The availability of the word position file is shown in the Viewer’s status bar.
You can view a training document for which there is no word position file and manually enter and save field values but you cannot click on a word or use rubber banding to add words to the field values as this requires the word position file to exist.
The word position file is a comma-separated text file where a line represents a single word in the image. Each line uses the following format.
- Word id
- Page number (page numbering starts at zero for the first page)
- Top left corner – x position in pixels
- Top left corner – y position in pixels
- Width in pixels
- Height in pixels
- The word
Example: 0,0,453,345,273,89, Software
Optionally, a file giving the values for some or all of the project’s fields can be provided. This field value file is a tab-separated text file where a line represents the information for a single field. Each line uses the following format.
Example:
Field Name | Field Type | Value |
---|---|---|
Total | Amount | 1,533.74 |
Add training documents
To add a training document, complete the following steps.
- Select the class.
- Click the Create a training document icon
. The Upload dialog box is displayed.
- Do any of the following:
- Click anywhere in the Click to add a file, or drag and drop a file here box. The Open dialog box appears.

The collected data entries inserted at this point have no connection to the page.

-- ==== Sys2Proof/Certificates/Slice0/Obligations.lean ====
section
/-! DEFINITION. The statements for the provers. -/

set_option Elab.async false

open Sys2Proof Sys2Proof.Machine

/-- For every command c, queue rest and state s: step of s with c at the front of its queue is exec of c on s with the
queue's rest. On an empty queue step answers s itself (idling is the model's choice, log 3). -/
def Obligations.StepRunsFrontCommand : Prop :=
  (∀ (c : Instr) (rest : List Instr) (s : State),
    Sys2Proof.Machine.step { s with pending := c :: rest } = Sys2Proof.Machine.exec c { s with pending := rest })
  ∧ ∀ s : State, s.pending = [] → Sys2Proof.Machine.step s = .next s

/-- For every command c and state s there is a t with exec c s = next t, and t has the build and the queue of s. That
a command whose condition is not met changes nothing instead of stopping is the model's choice (log 2). -/
def Obligations.EveryCommandAnswers : Prop :=
  ∀ (c : Instr) (s : State), ∃ t, Sys2Proof.Machine.exec c s = .next t ∧ t.build = s.build ∧ t.pending = s.pending

/-- For every state s in canonical form: if step answers next t, then t is in canonical form. The canonical form says
that the object store lists each (object, subindex, element) once in rising order, each value below 2 to the object's
width and none equal to its default, and that every record table lists its records once in rising order with none
equal to the empty record; so equal contents of the block are equal data. -/
def Obligations.StepKeepsCanonicalForm : Prop :=
  ∀ s t : State, s.canon = true → Sys2Proof.Machine.step s = .next t → t.canon = true

/-- State.reset meets the canonical form that every step keeps. -/
def Obligations.ResetIsCanonical : Prop :=
  State.reset.canon = true

/-- For every command c and all states s and t with exec c s = next t: every object outside the objects that
Machine/Reach.lean names for c reads in t, at every element and subindex, what it reads in s; the build is unchanged;
and every part of the state (clock, references, start-up, fault unit, injections, the tables of regions, estimators,
lanes, sensors, cells, fields, groups, domains, links, rails, mailboxes, the flash, and so on) that Reach does not
name for c is unchanged. Commands that write or restore whichever object their operands or the flash name (dictionary
writes, resets, restoring) may change any object. -/
def Obligations.CommandsStayWithinReach : Prop :=
  ∀ (c : Instr) (s t : State), Sys2Proof.Machine.exec c s = .next t → Within (reach c) s t

/-- For every region n that is clocked and not parked: REGION_CYCLE answers a next state in which REGION_COUNT is one
higher modulo 2^48 (unchanged while the count is held), the gate and the estimation window have counted one cycle, the
depth applied is 0, 1, 2, 4 or 8 eighths, stands in DS_STATUS bits 11:8 and is added to the eighths of the FLL gate,
the last three depths have shifted by one period, and where the three periods before held at most 24 eighths the four
periods hold at most 24. Each write half of the region that is TETHERED and in no resync advances its pointer and
writes, in every lane, the slot there with the valid bit and the offered word cut to the lane's width; each such read
half (of a region that is not its own neighbour across) advances its pointer and presents, in every lane, the slot
there. On a lane a TETHERED word is presented when the read pointer meets its slot, a write elsewhere leaves it, and a
DECOUPLED write half takes a word into the slot of its queue pointer exactly while the occupancy it sees is below 16.
-/
def Obligations.RegionCycleAdvances : Prop :=
  (∀ (n : Nat) (io : CycleIn) (s : State), s.cycling n = true →
    ∃ t, Sys2Proof.Machine.exec (.regionCycle n io) s = .next t
      ∧ t.rd .REGION_COUNT n = (if s.osc n .counting then (s.rd .REGION_COUNT n + 1) % 2 ^ 48 else s.rd .REGION_COUNT n)
      ∧ (t.r n).gateCycles = (s.r n).gateCycles + 1
      ∧ (t.ee n).cycles = (s.ee n).cycles + 1
      ∧ (t.r n).last2 = (s.r n).last1 ∧ (t.r n).last3 = (s.r n).last2
      ∧ (t.r n).last1 ∈ [0, 1, 2, 4, 8]
      ∧ ((s.r n).last1 + (s.r n).last2 + (s.r n).last3 ≤ 24 →
          (t.r n).last1 + (t.r n).last2 + (t.r n).last3 + (s.r n).last3 ≤ 24)
      ∧ (t.r n).gateEighths = (s.r n).gateEighths + (t.r n).last1
      ∧ bits (t.rd .DS_STATUS n) 8 4 = (t.r n).last1)
  ∧ (∀ (n e m i : Nat) (io : CycleIn) (s : State), s.cycling n = true → e < 4 → s.neighbour n e = some m →
      (s.c m (opposite e)).wr.flow = .tethered → i < 2 * s.rd .LINKS m (opposite e) →
    ∃ t, Sys2Proof.Machine.exec (.regionCycle n io) s = .next t
      ∧ (t.c m (opposite e)).wr = (s.c m (opposite e)).wr.advance ∧ ((t.c m (opposite e)).lane i).rdy = true
      ∧ Tab.get ((t.c m (opposite e)).lane i).slots ((s.c m (opposite e)).wr.advance.ptr % 16) (false, 0)
          = ((offerOn io.words e i).isSome, (offerOn io.words e i).getD 0 % 2 ^ s.laneBits m (opposite e) i))
  ∧ (∀ (n e m i : Nat) (io : CycleIn) (s : State), s.cycling n = true → e < 4 → s.neighbour n e = some m →
      s.neighbour n (opposite e) ≠ some n → (s.c n e).rd.flow = .tethered → i < 2 * s.rd .LINKS n e →
    ∃ t, Sys2Proof.Machine.exec (.regionCycle n io) s = .next t
      ∧ (t.c n e).rd = (s.c n e).rd.advance
      ∧ ((t.c n e).lane i).vld = (Tab.get ((s.c n e).lane i).slots ((s.c n e).rd.advance.ptr % 16) (false, 0)).1
      ∧ (((t.c n e).lane i).vld = true →
          ((t.c n e).lane i).data = (Tab.get ((s.c n e).lane i).slots ((s.c n e).rd.advance.ptr % 16) (false, 0)).2))
  ∧ (∀ (x : XLane) (p q w : Nat) (offer : Option Nat) (take : Bool),
      (((x.send .tethered p (some w)).recv .tethered p take).vld = true
          ∧ ((x.send .tethered p (some w)).recv .tethered p take).data = w)
        ∧ (p % 16 ≠ q % 16 →
            Tab.get (x.send .tethered q offer).slots (p % 16) (false, 0) = Tab.get x.slots (p % 16) (false, 0)))
  ∧ ∀ (x : XLane) (p w occ : Nat), occ = x.wq - syncView ((x.rq :: x.wseen).take 3) →
      (occ < 16 → (x.send .decoupled p (some w)).wq = x.wq + 1
        ∧ Tab.get (x.send .decoupled p (some w)).slots (x.wq % 16) (false, 0) = (true, w))
      ∧ (16 ≤ occ → (x.send .decoupled p (some w)).wq = x.wq ∧ (x.send .decoupled p (some w)).slots = x.slots
        ∧ (x.send .decoupled p (some w)).rdy = false)

/-- For every region n that is clocked and not parked: after REGION_CYCLE, SLIP of each edge holds the measured slip
of R124 and R125 where the inbound cell is TETHERED and 0 elsewhere; and the level and dwell of the region are those
of R126 for the largest measured slip, the lead four cycles ago, TETHER_BANK and TETHER_ESC_DWELL in force, and trim
mode. A lead of 4 or more gives level 4, a lead below the engage level gives level 0, and a group in trim mode below a
lead of 4 never exceeds level 1. -/
def Obligations.RegionCycleMeasuresSlip : Prop :=
  (∀ (n : Nat) (io : CycleIn) (s : State), s.cycling n = true →
    let lead := ((leadOf ((edges.filter (s.measured n)).map fun e => (e, s.slipM n e (bit io.late e)))).map (·.2)).getD 0
    let bank := if (s.r n).level = 0 then s.rd .TETHER_BANK else (s.r n).bank
    let esc := if (s.r n).level = 0 then s.rd .TETHER_ESC_DWELL else (s.r n).escDwell
    let w := tetherLevel (s.trimming n) bank (s.rd .SLIP_ENGAGE) esc (s.r n).level (s.r n).dwell lead
      ((s.r n).leadHist.getD 3 0)
    ∃ t, Sys2Proof.Machine.exec (.regionCycle n io) s = .next t
      ∧ (∀ e, e < 4 → t.rd .SLIP n e = ofInt (objBits .SLIP) (if s.measured n e then s.slipM n e (bit io.late e) else 0))
      ∧ (t.r n).level = w.level ∧ (t.r n).dwell = w.dwell
      ∧ (t.r n).leadHist = lead :: (s.r n).leadHist.take 3)
  ∧ ∀ (trim : Bool) (bank engage esc level dwell : Nat) (lead old : Int), 0 < engage → level ≤ 4 →
      let t := tetherLevel trim bank engage esc level dwell lead old
      t.level ≤ 4
        ∧ (4 ≤ lead → (if trim then 1 else (engage : Int)) ≤ lead → t.level = 4)
        ∧ (lead < (if trim then 1 else (engage : Int)) → t.level = 0)
        ∧ (trim = true → lead < 4 → t.level ≤ 1)
        ∧ (trim = false → lead = 3 → (engage : Int) ≤ 3 → old < 3 → 3 ≤ t.level)
        ∧ (trim = false → lead < 3 → t.level ≤ level + 1)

- Navigate to the required folder and double-click the file, or click the file and click Open. The file is uploaded.
Or,
- Drag and drop a file to the Click to add a file, or drag and drop a file here box.
- Click Create after all the required files are selected. The training document is added to the class and it is selected and ready for you to edit the field values.
- The Create button is enabled after image and word position files are selected. A message at the top of the dialog box changes to indicate what files still need to be added.
- To remove a file from the Upload dialog box, click the
Delete the training document icon
next to that file.
Delete training documents
To delete a training document, complete the following steps.
- Select the class and navigate to the document.
- Click the Delete the training document icon
in the toolbar.
- Click Yes to delete the document, or click No to abort the delete process. If you click Yes, the training document is deleted and the next one is displayed.
Move training documents
To move a training document, complete the following steps.
- Select the class and navigate to the document.
- Click the Move the training document to another class icon
in the toolbar.
- In the Move Document dialog box, select the class that is to receive the document.
- Click Move.